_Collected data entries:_
· · · · · · ·
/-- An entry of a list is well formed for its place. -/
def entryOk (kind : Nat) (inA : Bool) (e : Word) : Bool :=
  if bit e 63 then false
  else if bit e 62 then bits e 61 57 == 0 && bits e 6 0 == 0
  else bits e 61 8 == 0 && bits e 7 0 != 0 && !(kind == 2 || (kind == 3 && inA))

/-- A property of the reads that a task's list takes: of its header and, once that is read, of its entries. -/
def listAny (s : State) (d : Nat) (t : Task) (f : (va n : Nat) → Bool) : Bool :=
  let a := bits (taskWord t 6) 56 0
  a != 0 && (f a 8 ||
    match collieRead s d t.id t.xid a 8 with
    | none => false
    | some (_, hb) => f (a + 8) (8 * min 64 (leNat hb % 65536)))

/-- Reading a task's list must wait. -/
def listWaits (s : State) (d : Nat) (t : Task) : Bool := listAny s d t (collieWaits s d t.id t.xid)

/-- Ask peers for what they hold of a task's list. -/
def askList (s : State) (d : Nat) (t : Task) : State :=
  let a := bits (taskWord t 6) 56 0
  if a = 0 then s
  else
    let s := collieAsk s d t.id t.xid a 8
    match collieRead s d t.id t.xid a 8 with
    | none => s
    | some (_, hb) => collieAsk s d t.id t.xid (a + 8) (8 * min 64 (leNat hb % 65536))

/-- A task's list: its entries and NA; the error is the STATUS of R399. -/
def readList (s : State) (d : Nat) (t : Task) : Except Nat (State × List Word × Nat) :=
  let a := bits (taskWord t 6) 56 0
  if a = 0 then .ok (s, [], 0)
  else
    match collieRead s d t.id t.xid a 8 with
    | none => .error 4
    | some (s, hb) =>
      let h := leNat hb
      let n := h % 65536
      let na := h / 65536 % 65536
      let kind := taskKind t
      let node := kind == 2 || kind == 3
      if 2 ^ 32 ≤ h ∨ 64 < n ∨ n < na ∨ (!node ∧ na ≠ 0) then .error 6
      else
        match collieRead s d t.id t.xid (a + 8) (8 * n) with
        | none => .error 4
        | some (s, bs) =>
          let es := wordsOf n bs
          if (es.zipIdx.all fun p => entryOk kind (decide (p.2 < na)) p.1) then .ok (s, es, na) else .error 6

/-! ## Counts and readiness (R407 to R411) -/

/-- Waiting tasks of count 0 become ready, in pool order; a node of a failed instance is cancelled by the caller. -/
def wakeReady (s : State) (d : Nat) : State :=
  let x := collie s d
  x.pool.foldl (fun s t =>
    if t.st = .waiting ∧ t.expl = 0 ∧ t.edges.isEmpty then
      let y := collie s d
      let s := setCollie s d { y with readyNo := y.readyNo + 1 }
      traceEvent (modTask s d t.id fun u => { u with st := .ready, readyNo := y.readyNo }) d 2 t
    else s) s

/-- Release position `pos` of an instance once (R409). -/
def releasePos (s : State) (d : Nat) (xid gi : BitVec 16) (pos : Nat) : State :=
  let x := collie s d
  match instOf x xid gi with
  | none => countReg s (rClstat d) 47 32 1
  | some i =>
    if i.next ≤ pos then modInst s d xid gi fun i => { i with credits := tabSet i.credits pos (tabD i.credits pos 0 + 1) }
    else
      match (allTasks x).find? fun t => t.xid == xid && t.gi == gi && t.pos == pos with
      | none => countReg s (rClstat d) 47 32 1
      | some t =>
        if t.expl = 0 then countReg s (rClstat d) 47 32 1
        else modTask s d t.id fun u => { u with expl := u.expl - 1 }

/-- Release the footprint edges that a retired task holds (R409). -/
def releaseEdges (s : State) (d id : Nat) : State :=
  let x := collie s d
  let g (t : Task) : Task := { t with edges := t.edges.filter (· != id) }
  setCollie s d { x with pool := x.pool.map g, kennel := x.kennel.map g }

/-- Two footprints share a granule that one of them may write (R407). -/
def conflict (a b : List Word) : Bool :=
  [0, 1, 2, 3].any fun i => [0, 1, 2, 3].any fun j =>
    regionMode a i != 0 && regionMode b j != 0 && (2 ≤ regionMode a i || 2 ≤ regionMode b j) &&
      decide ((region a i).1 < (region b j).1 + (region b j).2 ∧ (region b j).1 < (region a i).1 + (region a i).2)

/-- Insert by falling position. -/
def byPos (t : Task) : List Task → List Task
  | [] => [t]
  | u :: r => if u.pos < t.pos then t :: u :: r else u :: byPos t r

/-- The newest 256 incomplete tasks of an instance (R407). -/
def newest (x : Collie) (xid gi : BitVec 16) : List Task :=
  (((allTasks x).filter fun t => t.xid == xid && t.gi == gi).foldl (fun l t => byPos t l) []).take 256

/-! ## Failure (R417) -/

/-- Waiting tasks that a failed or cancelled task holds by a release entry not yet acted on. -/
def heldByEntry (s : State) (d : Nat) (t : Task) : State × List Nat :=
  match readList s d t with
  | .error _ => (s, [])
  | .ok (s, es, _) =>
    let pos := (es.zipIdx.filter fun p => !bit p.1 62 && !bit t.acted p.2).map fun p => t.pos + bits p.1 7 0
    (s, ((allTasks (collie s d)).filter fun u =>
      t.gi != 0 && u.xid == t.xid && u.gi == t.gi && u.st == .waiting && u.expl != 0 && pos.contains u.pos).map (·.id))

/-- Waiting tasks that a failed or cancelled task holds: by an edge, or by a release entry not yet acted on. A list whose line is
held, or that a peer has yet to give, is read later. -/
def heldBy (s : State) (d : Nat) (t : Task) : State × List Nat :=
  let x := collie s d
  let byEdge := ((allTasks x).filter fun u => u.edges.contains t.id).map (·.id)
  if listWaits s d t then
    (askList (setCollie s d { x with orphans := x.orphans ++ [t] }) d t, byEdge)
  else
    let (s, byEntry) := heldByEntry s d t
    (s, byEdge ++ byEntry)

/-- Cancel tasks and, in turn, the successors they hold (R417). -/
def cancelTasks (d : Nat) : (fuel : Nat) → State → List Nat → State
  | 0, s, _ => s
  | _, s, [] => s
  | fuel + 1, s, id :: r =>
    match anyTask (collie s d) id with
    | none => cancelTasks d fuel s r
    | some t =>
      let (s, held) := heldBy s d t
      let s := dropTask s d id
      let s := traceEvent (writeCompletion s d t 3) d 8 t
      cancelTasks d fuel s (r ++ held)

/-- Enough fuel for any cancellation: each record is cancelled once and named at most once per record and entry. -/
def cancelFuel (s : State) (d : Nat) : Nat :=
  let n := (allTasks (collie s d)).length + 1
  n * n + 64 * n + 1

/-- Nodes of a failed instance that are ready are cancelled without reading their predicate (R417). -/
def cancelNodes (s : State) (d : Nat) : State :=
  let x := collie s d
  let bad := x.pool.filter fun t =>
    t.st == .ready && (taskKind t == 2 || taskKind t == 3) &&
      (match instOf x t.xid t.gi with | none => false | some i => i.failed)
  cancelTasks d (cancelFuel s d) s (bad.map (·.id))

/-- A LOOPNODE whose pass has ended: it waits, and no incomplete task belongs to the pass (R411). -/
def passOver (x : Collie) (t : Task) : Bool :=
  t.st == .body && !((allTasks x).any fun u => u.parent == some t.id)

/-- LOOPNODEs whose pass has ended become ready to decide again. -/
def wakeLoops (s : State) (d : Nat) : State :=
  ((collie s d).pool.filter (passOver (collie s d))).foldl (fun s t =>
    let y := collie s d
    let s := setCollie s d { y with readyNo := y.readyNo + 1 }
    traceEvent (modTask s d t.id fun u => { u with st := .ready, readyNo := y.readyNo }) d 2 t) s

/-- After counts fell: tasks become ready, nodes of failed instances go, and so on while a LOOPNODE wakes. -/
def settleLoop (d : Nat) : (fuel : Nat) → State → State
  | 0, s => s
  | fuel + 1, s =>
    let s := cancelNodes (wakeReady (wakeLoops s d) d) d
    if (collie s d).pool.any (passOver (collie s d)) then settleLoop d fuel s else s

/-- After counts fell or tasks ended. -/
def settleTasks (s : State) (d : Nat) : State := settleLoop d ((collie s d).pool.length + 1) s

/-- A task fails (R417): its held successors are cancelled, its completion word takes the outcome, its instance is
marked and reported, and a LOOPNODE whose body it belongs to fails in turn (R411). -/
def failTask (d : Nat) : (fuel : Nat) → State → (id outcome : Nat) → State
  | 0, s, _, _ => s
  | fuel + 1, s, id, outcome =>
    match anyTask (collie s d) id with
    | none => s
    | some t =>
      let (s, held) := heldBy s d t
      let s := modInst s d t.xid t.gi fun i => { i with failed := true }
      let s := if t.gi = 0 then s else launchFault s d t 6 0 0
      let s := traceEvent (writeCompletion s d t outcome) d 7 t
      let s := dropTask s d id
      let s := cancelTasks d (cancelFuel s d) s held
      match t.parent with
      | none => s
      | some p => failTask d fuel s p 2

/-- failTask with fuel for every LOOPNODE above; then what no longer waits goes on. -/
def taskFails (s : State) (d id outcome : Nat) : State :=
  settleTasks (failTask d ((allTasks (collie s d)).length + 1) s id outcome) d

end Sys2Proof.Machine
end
· · · · · · ·
_WHAT IS BEING ASKED:_
Output the lines above exactly, but only those between the line holding "x with pool" and the line holding "u :: byPos t r", inclusive.

_ANSWER TO THE EXERCISE:_
  setCollie s d { x with pool := x.pool.map g, kennel := x.kennel.map g }

/-- Two footprints share a granule that one of them may write (R407). -/
def conflict (a b : List Word) : Bool :=
  [0, 1, 2, 3].any fun i => [0, 1, 2, 3].any fun j =>
    regionMode a i != 0 && regionMode b j != 0 && (2 ≤ regionMode a i || 2 ≤ regionMode b j) &&
      decide ((region a i).1 < (region b j).1 + (region b j).2 ∧ (region b j).1 < (region a i).1 + (region a i).2)

/-- Insert by falling position. -/
def byPos (t : Task) : List Task → List Task
  | [] => [t]
  | u :: r => if u.pos < t.pos then t :: u :: r else u :: byPos t r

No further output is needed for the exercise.